## WHAT YOU WILL DO
Give back the lines of the records exactly, starting at the first and ending at the one with "def cfg (strict : Bool) : Config where".

## INFORMATION SHOWN
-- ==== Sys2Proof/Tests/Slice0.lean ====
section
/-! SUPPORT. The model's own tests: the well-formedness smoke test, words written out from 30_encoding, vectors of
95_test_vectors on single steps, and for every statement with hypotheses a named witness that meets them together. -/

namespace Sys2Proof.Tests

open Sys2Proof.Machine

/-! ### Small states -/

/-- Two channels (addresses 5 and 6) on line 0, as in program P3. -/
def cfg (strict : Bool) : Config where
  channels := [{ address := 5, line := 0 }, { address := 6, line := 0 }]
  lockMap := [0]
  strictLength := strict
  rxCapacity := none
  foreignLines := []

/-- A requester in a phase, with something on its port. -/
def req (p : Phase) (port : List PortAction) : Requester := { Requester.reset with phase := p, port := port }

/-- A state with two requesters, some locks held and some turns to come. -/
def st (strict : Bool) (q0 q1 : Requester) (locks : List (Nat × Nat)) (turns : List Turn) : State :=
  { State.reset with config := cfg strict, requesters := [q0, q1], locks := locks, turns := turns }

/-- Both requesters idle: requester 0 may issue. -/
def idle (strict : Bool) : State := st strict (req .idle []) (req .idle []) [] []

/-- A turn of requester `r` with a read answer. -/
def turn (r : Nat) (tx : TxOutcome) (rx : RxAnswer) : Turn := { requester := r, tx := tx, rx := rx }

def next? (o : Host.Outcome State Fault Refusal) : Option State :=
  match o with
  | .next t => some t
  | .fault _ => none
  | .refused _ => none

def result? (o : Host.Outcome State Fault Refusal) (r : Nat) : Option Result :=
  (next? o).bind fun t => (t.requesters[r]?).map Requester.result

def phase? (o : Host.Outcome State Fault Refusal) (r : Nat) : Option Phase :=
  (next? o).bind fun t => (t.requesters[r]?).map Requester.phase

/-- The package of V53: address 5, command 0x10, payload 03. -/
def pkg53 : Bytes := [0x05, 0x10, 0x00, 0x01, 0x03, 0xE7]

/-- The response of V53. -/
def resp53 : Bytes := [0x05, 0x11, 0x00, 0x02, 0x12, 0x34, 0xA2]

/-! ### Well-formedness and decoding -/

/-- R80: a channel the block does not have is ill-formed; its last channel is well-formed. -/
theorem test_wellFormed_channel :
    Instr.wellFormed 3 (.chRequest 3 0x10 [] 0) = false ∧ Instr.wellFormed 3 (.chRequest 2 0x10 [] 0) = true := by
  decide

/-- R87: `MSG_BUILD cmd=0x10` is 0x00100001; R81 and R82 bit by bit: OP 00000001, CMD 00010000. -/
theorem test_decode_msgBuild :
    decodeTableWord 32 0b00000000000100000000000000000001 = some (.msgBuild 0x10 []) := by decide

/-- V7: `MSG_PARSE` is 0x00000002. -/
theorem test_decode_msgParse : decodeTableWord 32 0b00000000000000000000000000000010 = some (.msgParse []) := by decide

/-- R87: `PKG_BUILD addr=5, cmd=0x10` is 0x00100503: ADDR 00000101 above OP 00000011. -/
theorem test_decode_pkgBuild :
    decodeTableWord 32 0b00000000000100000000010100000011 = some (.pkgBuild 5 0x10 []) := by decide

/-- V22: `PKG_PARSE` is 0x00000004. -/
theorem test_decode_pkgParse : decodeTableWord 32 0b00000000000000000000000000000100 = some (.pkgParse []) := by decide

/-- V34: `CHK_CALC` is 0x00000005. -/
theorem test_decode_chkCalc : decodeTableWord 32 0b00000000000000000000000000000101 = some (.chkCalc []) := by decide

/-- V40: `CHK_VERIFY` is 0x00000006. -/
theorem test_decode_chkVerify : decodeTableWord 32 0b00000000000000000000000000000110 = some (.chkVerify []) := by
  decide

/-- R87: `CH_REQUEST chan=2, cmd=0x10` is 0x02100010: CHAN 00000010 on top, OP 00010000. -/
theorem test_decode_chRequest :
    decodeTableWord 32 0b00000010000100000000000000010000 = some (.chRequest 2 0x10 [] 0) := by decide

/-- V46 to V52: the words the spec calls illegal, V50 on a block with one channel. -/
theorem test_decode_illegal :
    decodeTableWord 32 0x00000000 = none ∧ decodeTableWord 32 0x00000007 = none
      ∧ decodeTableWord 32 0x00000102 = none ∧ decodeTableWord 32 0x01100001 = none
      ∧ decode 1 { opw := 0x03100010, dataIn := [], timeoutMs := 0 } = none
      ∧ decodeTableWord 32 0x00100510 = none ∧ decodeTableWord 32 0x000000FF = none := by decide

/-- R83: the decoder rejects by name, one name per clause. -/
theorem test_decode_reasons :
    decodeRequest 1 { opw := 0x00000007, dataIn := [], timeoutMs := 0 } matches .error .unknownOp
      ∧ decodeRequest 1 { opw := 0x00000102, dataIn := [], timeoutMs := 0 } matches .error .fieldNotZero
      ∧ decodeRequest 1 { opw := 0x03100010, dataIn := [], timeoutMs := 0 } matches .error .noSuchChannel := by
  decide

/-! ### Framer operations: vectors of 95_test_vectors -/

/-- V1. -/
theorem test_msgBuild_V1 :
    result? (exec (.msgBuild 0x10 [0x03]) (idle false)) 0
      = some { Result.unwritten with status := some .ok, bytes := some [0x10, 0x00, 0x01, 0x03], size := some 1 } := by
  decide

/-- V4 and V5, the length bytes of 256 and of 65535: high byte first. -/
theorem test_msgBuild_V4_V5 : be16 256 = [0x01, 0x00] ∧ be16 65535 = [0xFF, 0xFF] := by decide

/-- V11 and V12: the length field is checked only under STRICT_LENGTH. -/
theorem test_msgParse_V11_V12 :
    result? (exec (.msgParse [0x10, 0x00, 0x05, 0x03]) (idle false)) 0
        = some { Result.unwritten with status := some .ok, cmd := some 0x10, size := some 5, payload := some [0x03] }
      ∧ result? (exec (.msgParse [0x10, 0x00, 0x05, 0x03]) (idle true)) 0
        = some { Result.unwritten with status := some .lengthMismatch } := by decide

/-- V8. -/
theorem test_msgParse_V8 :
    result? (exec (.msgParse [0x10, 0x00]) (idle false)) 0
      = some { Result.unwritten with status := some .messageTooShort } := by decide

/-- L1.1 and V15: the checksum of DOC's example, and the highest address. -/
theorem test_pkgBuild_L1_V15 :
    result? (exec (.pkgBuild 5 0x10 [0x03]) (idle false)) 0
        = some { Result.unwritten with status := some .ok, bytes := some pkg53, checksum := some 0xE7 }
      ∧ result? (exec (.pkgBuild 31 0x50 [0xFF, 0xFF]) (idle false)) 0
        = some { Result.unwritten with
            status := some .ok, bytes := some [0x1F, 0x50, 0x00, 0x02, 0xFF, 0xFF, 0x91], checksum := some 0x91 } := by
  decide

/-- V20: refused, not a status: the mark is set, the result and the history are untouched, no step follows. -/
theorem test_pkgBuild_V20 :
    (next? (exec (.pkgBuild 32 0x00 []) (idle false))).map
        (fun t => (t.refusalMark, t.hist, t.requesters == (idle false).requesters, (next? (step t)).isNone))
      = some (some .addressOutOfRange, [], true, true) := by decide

## RESPONSE FOR THIS EXERCISE
-- ==== Sys2Proof/Tests/Slice0.lean ====
section
/-! SUPPORT. The model's own tests: the well-formedness smoke test, words written out from 30_encoding, vectors of
95_test_vectors on single steps, and for every statement with hypotheses a named witness that meets them together. -/

namespace Sys2Proof.Tests

open Sys2Proof.Machine

/-! ### Small states -/

/-- Two channels (addresses 5 and 6) on line 0, as in program P3. -/
def cfg (strict : Bool) : Config where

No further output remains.